Task details. For the material below, return exactly the lines starting at the one holding "(trackLine r.1 (a / 64 * 64), r.2)" and ending at the one holding "def execHostCxlMemRead (dpa", counting both as part of the range.

Information provided.
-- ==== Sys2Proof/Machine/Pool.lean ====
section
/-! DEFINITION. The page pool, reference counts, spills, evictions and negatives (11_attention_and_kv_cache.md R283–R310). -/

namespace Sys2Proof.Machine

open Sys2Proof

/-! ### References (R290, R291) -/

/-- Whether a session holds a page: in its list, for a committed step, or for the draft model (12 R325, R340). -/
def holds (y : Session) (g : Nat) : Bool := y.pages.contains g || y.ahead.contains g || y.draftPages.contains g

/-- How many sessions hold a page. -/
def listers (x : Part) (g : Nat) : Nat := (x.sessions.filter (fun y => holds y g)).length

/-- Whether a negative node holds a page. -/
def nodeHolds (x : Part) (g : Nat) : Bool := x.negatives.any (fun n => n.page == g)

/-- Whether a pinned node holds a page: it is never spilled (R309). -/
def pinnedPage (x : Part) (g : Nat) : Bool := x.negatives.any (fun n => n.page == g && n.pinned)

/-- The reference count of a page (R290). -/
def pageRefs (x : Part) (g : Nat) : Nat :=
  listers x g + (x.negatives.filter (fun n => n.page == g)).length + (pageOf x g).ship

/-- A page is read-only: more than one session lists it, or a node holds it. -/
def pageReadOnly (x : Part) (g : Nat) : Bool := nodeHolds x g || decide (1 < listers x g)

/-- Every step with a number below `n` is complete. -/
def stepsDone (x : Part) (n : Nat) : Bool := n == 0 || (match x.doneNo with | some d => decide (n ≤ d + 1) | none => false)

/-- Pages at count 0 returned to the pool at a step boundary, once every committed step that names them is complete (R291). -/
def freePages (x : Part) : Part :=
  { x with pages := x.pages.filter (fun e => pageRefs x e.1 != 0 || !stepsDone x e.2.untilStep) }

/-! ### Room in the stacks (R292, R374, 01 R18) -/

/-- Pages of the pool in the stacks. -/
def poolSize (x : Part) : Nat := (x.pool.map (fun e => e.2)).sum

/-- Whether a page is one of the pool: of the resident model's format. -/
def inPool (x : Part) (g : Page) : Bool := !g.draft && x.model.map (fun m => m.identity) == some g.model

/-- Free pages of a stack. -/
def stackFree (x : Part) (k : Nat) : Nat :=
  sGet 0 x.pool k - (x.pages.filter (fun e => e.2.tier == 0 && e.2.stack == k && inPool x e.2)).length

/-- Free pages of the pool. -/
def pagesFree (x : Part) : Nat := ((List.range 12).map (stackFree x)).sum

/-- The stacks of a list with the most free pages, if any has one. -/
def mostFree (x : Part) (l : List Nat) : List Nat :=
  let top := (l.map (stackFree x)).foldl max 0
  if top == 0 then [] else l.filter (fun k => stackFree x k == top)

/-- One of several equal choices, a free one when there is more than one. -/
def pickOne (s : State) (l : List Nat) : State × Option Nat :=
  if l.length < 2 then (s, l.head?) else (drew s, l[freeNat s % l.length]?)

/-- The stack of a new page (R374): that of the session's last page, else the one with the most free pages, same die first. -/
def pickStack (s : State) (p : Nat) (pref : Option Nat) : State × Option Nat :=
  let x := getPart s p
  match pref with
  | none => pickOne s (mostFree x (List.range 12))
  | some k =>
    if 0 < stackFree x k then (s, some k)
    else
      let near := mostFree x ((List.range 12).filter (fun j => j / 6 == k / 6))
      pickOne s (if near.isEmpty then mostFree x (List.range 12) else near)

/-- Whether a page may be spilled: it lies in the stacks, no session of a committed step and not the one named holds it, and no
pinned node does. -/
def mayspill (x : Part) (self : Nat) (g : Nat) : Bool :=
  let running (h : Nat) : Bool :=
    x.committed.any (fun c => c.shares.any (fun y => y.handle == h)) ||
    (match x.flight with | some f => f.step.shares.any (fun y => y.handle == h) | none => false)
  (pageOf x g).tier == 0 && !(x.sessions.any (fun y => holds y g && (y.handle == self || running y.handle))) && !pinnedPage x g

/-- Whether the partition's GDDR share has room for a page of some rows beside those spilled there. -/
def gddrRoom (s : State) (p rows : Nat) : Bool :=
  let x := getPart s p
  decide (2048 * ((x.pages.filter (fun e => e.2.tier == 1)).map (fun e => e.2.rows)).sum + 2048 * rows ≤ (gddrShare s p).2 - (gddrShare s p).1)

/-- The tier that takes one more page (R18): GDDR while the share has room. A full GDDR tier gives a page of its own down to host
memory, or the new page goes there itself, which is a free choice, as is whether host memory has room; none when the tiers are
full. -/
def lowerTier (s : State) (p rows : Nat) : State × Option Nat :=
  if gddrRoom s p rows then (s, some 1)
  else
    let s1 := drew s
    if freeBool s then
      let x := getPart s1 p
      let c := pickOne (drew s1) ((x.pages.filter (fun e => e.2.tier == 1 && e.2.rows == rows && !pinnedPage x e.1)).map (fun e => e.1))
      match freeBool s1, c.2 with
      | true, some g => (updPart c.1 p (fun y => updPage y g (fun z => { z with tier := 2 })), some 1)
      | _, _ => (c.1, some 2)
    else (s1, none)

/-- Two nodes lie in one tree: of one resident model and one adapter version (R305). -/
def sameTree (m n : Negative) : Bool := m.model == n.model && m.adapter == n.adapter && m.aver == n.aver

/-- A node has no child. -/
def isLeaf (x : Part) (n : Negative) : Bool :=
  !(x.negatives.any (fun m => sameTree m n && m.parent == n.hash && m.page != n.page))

* * *

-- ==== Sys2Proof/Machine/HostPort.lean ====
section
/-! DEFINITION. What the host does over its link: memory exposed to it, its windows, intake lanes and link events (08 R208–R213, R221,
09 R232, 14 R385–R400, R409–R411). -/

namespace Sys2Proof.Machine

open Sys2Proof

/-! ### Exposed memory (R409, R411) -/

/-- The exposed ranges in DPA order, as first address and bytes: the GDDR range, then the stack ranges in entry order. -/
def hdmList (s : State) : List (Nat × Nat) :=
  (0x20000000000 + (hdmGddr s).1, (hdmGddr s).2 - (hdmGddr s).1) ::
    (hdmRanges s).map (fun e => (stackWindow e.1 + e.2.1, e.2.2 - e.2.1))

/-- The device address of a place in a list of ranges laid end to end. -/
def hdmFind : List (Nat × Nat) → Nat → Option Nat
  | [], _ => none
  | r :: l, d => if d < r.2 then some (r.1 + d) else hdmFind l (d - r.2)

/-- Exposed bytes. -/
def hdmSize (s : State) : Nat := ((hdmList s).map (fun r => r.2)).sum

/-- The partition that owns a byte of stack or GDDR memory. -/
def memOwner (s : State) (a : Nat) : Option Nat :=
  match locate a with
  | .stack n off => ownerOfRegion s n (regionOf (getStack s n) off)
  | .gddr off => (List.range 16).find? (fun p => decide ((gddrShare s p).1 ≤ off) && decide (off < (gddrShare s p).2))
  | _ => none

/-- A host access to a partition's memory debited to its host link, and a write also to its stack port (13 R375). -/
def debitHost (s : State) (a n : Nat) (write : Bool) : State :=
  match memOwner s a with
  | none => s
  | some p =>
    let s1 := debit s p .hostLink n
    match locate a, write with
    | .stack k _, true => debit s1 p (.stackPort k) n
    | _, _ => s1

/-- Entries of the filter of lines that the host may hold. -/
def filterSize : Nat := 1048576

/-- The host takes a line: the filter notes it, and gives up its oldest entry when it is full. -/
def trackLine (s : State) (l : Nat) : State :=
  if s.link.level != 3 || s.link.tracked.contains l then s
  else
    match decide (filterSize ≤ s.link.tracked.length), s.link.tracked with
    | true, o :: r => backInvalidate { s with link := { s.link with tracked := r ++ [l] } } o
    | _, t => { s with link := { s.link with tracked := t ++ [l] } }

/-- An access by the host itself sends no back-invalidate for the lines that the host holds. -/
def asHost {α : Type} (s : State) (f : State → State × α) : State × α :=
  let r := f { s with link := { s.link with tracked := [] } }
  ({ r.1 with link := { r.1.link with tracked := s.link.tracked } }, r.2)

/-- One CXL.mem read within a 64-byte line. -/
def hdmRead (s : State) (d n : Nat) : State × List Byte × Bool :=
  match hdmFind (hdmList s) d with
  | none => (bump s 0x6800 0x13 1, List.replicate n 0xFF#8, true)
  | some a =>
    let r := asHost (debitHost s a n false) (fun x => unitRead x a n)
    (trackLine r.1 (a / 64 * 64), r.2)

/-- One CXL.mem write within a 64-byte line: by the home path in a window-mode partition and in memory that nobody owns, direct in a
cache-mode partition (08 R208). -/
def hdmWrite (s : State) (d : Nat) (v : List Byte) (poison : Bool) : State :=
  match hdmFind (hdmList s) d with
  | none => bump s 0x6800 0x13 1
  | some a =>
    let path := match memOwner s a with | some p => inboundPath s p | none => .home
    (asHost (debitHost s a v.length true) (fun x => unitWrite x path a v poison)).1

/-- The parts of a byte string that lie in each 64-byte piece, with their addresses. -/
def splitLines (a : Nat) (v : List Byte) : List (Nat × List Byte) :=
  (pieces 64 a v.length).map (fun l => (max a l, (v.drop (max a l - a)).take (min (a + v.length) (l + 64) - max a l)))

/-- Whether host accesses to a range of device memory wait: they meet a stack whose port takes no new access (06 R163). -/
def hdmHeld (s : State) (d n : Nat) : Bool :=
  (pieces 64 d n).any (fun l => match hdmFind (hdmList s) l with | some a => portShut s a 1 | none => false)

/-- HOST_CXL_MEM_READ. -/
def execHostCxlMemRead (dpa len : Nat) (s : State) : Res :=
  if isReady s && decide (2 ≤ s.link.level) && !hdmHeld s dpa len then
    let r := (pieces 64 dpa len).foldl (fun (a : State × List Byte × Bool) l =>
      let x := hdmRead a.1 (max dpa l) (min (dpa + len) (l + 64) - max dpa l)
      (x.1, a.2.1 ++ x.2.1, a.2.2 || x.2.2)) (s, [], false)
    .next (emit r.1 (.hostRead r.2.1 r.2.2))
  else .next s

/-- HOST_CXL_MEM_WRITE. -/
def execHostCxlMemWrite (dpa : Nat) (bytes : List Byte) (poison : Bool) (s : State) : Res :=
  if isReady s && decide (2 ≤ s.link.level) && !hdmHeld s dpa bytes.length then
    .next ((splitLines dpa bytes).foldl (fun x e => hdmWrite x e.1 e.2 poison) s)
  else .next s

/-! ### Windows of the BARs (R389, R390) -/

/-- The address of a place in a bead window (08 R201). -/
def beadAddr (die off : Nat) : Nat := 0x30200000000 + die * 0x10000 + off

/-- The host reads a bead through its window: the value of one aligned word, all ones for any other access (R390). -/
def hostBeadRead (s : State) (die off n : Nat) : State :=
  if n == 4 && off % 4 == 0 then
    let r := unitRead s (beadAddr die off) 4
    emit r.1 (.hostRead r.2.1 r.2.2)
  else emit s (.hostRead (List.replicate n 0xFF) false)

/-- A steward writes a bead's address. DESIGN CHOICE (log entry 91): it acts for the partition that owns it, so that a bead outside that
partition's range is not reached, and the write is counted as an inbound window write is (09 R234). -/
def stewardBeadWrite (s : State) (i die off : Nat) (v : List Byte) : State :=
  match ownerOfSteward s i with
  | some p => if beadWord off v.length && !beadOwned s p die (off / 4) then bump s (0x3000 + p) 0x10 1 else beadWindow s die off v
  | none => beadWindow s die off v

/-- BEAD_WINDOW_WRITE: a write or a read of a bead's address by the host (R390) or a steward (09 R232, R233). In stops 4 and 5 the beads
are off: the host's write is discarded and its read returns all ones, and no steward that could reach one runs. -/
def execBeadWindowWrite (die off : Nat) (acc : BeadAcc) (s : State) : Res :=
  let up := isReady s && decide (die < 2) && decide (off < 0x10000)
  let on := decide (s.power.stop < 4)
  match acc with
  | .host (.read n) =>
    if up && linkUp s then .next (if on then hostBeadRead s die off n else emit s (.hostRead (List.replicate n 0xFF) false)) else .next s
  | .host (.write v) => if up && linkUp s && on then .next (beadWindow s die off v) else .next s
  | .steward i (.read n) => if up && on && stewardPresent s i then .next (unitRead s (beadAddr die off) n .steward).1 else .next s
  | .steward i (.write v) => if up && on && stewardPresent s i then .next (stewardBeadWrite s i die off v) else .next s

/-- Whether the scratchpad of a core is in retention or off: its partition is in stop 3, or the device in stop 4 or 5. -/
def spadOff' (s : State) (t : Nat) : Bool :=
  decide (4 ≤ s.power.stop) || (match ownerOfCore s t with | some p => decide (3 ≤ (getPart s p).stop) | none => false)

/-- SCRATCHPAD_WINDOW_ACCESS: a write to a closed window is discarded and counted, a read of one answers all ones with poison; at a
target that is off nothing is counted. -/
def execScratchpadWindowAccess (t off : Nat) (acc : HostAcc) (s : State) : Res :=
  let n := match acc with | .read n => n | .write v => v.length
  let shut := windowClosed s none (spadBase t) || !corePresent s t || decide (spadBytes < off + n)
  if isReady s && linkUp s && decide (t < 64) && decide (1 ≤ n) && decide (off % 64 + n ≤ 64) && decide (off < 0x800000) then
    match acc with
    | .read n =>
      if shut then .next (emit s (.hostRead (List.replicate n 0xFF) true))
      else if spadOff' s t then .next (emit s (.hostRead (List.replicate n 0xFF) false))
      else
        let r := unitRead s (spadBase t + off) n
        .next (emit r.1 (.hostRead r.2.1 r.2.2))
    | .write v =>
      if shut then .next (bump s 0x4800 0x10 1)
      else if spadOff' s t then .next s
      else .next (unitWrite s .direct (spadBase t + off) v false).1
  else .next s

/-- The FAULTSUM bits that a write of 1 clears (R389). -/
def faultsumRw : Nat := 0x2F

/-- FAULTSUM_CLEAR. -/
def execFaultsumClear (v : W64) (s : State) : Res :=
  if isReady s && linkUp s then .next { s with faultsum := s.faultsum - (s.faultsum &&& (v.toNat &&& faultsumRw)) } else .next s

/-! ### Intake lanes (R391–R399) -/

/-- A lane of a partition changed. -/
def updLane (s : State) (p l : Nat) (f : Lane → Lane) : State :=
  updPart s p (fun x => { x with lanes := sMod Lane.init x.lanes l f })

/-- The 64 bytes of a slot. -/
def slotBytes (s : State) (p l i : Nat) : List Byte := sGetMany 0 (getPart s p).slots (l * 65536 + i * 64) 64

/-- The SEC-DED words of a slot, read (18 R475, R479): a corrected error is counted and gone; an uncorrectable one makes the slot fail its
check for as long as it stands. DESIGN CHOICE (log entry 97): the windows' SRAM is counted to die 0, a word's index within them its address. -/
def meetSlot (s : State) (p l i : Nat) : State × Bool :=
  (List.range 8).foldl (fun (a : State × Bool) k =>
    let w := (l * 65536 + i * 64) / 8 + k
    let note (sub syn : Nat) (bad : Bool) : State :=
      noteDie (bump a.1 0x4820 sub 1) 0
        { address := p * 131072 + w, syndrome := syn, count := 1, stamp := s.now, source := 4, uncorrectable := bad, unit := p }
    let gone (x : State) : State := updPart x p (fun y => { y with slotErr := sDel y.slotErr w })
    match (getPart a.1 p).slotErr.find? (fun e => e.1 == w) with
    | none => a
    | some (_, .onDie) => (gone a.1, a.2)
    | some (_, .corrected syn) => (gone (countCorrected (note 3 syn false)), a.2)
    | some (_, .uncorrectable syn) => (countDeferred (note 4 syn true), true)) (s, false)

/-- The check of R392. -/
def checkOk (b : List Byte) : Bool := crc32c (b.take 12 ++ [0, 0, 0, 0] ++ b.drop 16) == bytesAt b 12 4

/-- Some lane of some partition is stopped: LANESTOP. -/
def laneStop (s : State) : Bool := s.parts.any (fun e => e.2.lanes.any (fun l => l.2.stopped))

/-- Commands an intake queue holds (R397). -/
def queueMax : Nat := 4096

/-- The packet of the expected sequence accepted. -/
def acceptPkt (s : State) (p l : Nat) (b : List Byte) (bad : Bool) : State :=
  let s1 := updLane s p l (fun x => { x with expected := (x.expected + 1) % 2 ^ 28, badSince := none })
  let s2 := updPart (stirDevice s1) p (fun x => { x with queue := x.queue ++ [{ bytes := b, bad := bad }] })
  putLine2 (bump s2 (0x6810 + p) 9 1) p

Response area.
    (trackLine r.1 (a / 64 * 64), r.2)

/-- One CXL.mem write within a 64-byte line: by the home path in a window-mode partition and in memory that nobody owns, direct in a
cache-mode partition (08 R208). -/
def hdmWrite (s : State) (d : Nat) (v : List Byte) (poison : Bool) : State :=
  match hdmFind (hdmList s) d with
  | none => bump s 0x6800 0x13 1
  | some a =>
    let path := match memOwner s a with | some p => inboundPath s p | none => .home
    (asHost (debitHost s a v.length true) (fun x => unitWrite x path a v poison)).1

/-- The parts of a byte string that lie in each 64-byte piece, with their addresses. -/
def splitLines (a : Nat) (v : List Byte) : List (Nat × List Byte) :=
  (pieces 64 a v.length).map (fun l => (max a l, (v.drop (max a l - a)).take (min (a + v.length) (l + 64) - max a l)))

/-- Whether host accesses to a range of device memory wait: they meet a stack whose port takes no new access (06 R163). -/
def hdmHeld (s : State) (d n : Nat) : Bool :=
  (pieces 64 d n).any (fun l => match hdmFind (hdmList s) l with | some a => portShut s a 1 | none => false)

/-- HOST_CXL_MEM_READ. -/
def execHostCxlMemRead (dpa len : Nat) (s : State) : Res :=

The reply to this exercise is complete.